Black Wings: New Tales of Lovecraftian Horror (6 page)

  "Lily, you still haven't answered my question."

  "And you
are
a persistent fellow."

  "Yes," I assured her, taking the two nudes from the stack and holding them up for her to see, but not yet touch. She studied them a moment, her face remaining slack and dispassionate, as if the sight of them elicited no memories at all.

  "He needed a model," she said, turning back to the window and the blue October sky. "I was up from New York, staying with a friend who'd met him at a gallery or lecture or something of the sort. My friend knew that he was looking for models, and I needed the money."

  I glanced at the two charcoal sketches again, at the curve of those full hips, the round, firm buttocks, and the tail—a crooked, malformed thing sprouting from the base of the coccyx and reaching halfway to the bend of the subject's knees. As I have said, Pickman had a flare for realism, and his eye for human anatomy was almost as uncanny as the ghouls and demons he painted. I pointed to one of the sketches, to the tail.

  "That isn't artistic license, is it?"

  She did not look back to the two drawings, but simply, slowly, shook her head. "I had the surgery done in Jersey, back in '21," she said.

  "Why did you wait so long, Lily? It's my understanding that such a defect is usually corrected at birth, or shortly thereafter."

  And she almost smiled that smile again, that hungry, savage smile, but it died, incomplete, on her lips.

  "My father, he has his own ideas about such things," she said quietly. "He was always so proud, you see, that his daughter's body was blessed with evidence of her heritage. It made him very happy."

  "Your heritage . . . " I began, but Lily Snow held up her left hand, silencing me.

  "I believe, sir, I've answered enough questions for one afternoon. Especially given that you have only the pair, and that you did not tell me that was the case when we spoke."

  Reluctantly, I nodded and passed both the sketches to her. She took them, thanked me, and stood up, brushing at a bit of lint or dust on her burgundy chemise. I told her that I regretted that the others were not in my possession, that it had not even occurred to me she would have posed for more than these two. The last part was a lie, of course, as I knew Pickman would surely have made as many studies as possible when presented with so unusual a body.

  "I can show myself out," she informed me when I started to get up from my chair. "And you will not disturb me again, not ever."

  "No," I agreed. "Not ever. You have my word."

  "You're lying sons of bitches, the whole lot of you," she said, and with that, the living ghost of Vera Endecott turned and left the parlor.
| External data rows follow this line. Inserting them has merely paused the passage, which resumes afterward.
-- ==== Sys2Proof/Certificates/Slice0/Obligations.lean ====
section
/-! DEFINITION. The statements about the model, for the provers. -/

open Sys2Proof Sys2Proof.Machine

/-! The whole machine. -/

/-- A step with a command waiting runs the command at the front of the queue on the state with the
queue's rest. -/
def Obligations.StepRunsFrontCommand : Prop :=
  ∀ (c : Instr) (s : State), step { s with pending := c :: s.pending } = exec c s

/-- A step with no command waiting (the model's choice, log entry 1): nothing in reset; the arrivals that
are due are queued; with none due, one millisecond passes on the session clock, on the timers of the links
that are up and on a wait for the flash, a save of which nothing is issued yet issues its first write
enable, or fails where the pin is high or has risen since the save began (the model's choices, log entries
11 and 47), and the rest stays. What is due: the request at the head of a queue, where loading has ended and
none is in hand, as its command (the model's choice, log entry 12); 500 ms of silence and 100 ms without a
sent frame on an up probe link, 2 s and 500 ms on an UP station link whose line is free (a busy line sends
no IDLE, and the count runs only on an UP link, the model's choice, log entry 29), the session times of a
claim's and a pause's expiry and of a bracket's age limit, 5 s of a busy flash from the end of the erase or
program, and the second of the session clock, held in milliseconds (the model's choice, log entry 6); and
nothing else. -/
def Obligations.IdleStepQueuesOrTicks : Prop :=
  (∀ s : State, s.pending = [] →
      (s.config.phase = .inReset → step s = .next s)
      ∧ (s.awake → s.due ≠ [] → step s = .next { s with pending := s.due })
      ∧ (s.awake → s.due = [] →
          ∃ t, step s = .next t ∧ t.pending = []
            ∧ t.session = s.session.map (fun x => { x with subMs := x.subMs + 1 })
            ∧ (∀ ch, t.chan ch =
                if (s.chan ch).state = .offline then s.chan ch
                else { s.chan ch with silenceMs := (s.chan ch).silenceMs + 1
                                      quietMs := (s.chan ch).quietMs + 1 })
            ∧ (∀ st,
                let y : StationLink := if (s.stn st).link = .down then s.stn st
                  else { s.stn st with silenceMs := (s.stn st).silenceMs + 1
                                       quietMs := (s.stn st).quietMs + 1 }
                (t.stn st).silenceMs = y.silenceMs ∧ (t.stn st).quietMs = y.quietMs
                  ∧ ((∀ x ms, s.config.save ≠ .running x .start ms) ∨ s.config.barred = false →
                      t.stn st = y))
            ∧ (∀ x ms, s.config.save = .running x .start ms →
                (s.config.cfgProtect = false → s.config.protectRose = false →
                  t.config = { s.config with save := .running x (.writeEnable .erase) 0 })
                ∧ (s.config.cfgProtect = true ∨ s.config.protectRose = true →
                  let r : SaveResult := .failed (.cfgProtect .erase)
                  t.config = { s.config with save := .idle, lastSave := some r }))
            ∧ (∀ x ms, s.config.save = .running x .eraseWait ms →
                t.config = { s.config with save := .running x .eraseWait (ms + 1) })
            ∧ (∀ x k ms, s.config.save = .running x (.programWait k) ms →
                t.config = { s.config with save := .running x (.programWait k) (ms + 1) })
            ∧ ((∀ x ms, s.config.save ≠ .running x .start ms ∧ s.config.save ≠ .running x .eraseWait ms
                  ∧ ∀ k, s.config.save ≠ .running x (.programWait k) ms) → t.config = s.config)
            ∧ t.store = s.store ∧ t.cal = s.cal ∧ t.comparisons = s.comparisons
            ∧ t.config.shadow = s.config.shadow ∧ t.config.flash = s.config.flash))
  ∧ (∀ (s : State),
        (∀ ch, (.probeLinkLoss ch ∈ s.due ↔ (s.chan ch).state ≠ .offline ∧ 500 ≤ (s.chan ch).silenceMs)
          ∧ (.probeIdleSend ch ∈ s.due ↔ (s.chan ch).state ≠ .offline ∧ 100 ≤ (s.chan ch).quietMs)
          ∧ (.claimExpiry ch ∈ s.due ↔
              ∃ x d, s.session = some x ∧ (s.chan ch).claimDue = some d ∧ d ≤ x.seconds)
          ∧ (.pauseExpiry ch ∈ s.due ↔
              ∃ x d, s.session = some x ∧ (s.chan ch).pauseDue = some d ∧ d ≤ x.seconds)
          ∧ (.bracketAgeLimit ch ∈ s.due ↔
              ∃ x b, s.session = some x ∧ s.openBracket ch = some b ∧ b.calDue = none
                ∧ b.openedAt + x.plan.limits.interval * 3600 ≤ x.seconds))
        ∧ (∀ st, (.stationLinkLoss st ∈ s.due ↔ (s.stn st).link = .up ∧ 2000 ≤ (s.stn st).silenceMs)
          ∧ (.stationIdleSend st ∈ s.due ↔
              (s.stn st).link = .up ∧ (s.stn st).line = none ∧ 500 ≤ (s.stn st).quietMs))
        ∧ (.eraseTimeout ∈ s.due ↔ ∃ x ms, s.config.save = .running x .eraseWait ms ∧ 5000 ≤ ms)
        ∧ (.programTimeout ∈ s.due ↔
          ∃ x k ms, s.config.save = .running x (.programWait k) ms ∧ 5000 ≤ ms)
        ∧ (.sessionSecondTick ∈ s.due ↔ ∃ x, s.session = some x ∧ 1000 ≤ x.subMs)
        ∧ (∀ st r, requestInstr st r ∈ s.due ↔ s.config.phase = .ready ∧ (s.stn st).inHand = false
            ∧ (s.stn st).queue.head? = some r)
        ∧ ∀ c ∈ s.due, (∃ st r, c = requestInstr st r)
          ∨ (∃ ch, c = .probeLinkLoss ch ∨ c = .probeIdleSend ch ∨ c = .claimExpiry ch
              ∨ c = .pauseExpiry ch ∨ c = .bracketAgeLimit ch)
          ∨ (∃ st, c = .stationLinkLoss st ∨ c = .stationIdleSend st)
          ∨ c = .eraseTimeout ∨ c = .programTimeout ∨ c = .sessionSecondTick)

/-- POWER_ON_RESET puts every block into its power-on reset state; the standards stay in the shadow, for the
start-up load to replace (log entry 44), and the two memories and the pin CFG_PROTECT keep what they hold
(the model's choice, log entry 13). -/
def Obligations.PowerOnResetState : Prop :=
  ∀ s : State, ∃ t, exec .powerOnReset s = .next t
    ∧ t.pending = s.pending ∧ t.session = none ∧ t.comparisons = []
    ∧ (∀ ch, (t.chan ch).state = .offline ∧ (t.chan ch).silenceMs = 0 ∧ (t.chan ch).identity = none
        ∧ (t.chan ch).permit = none ∧ (t.chan ch).claim = none ∧ (t.chan ch).traverse = none
        ∧ (t.chan ch).bufA.state = .free ∧ (t.chan ch).bufB.state = .free
        ∧ (t.chan ch).linkLossMark = false ∧ (t.chan ch).screen = .idle)
    ∧ t.store.directory = [] ∧ t.store.reservedSlots = 0 ∧ t.store.reservedPages = 0
    ∧ poolPages t.store.pool = List.range 1048576 ∧ (∀ ch, t.store.lanes.get ch = [])
    ∧ t.store.port = .free ∧ t.store.lastWrite = 3 ∧ t.store.lastFetch = 2 ∧ t.store.low = false
    ∧ t.cal.log = [] ∧ t.cal.brackets = [] ∧ (∀ ch, t.cal.attempts.get ch = none)
    ∧ (∀ st, (t.stn st).link = .down ∧ (t.stn st).silenceMs = 0 ∧ (t.stn st).role = none
        ∧ (t.stn st).queue = [] ∧ (t.stn st).queueFull = [] ∧ (t.stn st).stream = none
        ∧ (t.stn st).events = [] ∧ (t.stn st).eventsLost = false ∧ (t.stn st).attn = false)
    ∧ t.config.phase = .inReset ∧ t.config.save = .idle ∧ t.config.lastSave = none
    ∧ t.store.ddr = s.store.ddr ∧ t.config.flash = s.config.flash
    ∧ t.config.cfgProtect = s.config.cfgProtect ∧ t.config.protectRose = false
    ∧ t.config.shadow.standards = s.config.shadow.standards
A few seconds later, I heard the door open and slam shut again, and I sat there in the wan light of a fading day, looking at what grim traces remained in Thurber's folio.

 
 
ctober 24, 1929

  This is the last of it. Just a few more words, and I will be done. I know now that having attempted to trap these terrible events, I have not managed to trap them at all, but merely given them some new, clearer focus.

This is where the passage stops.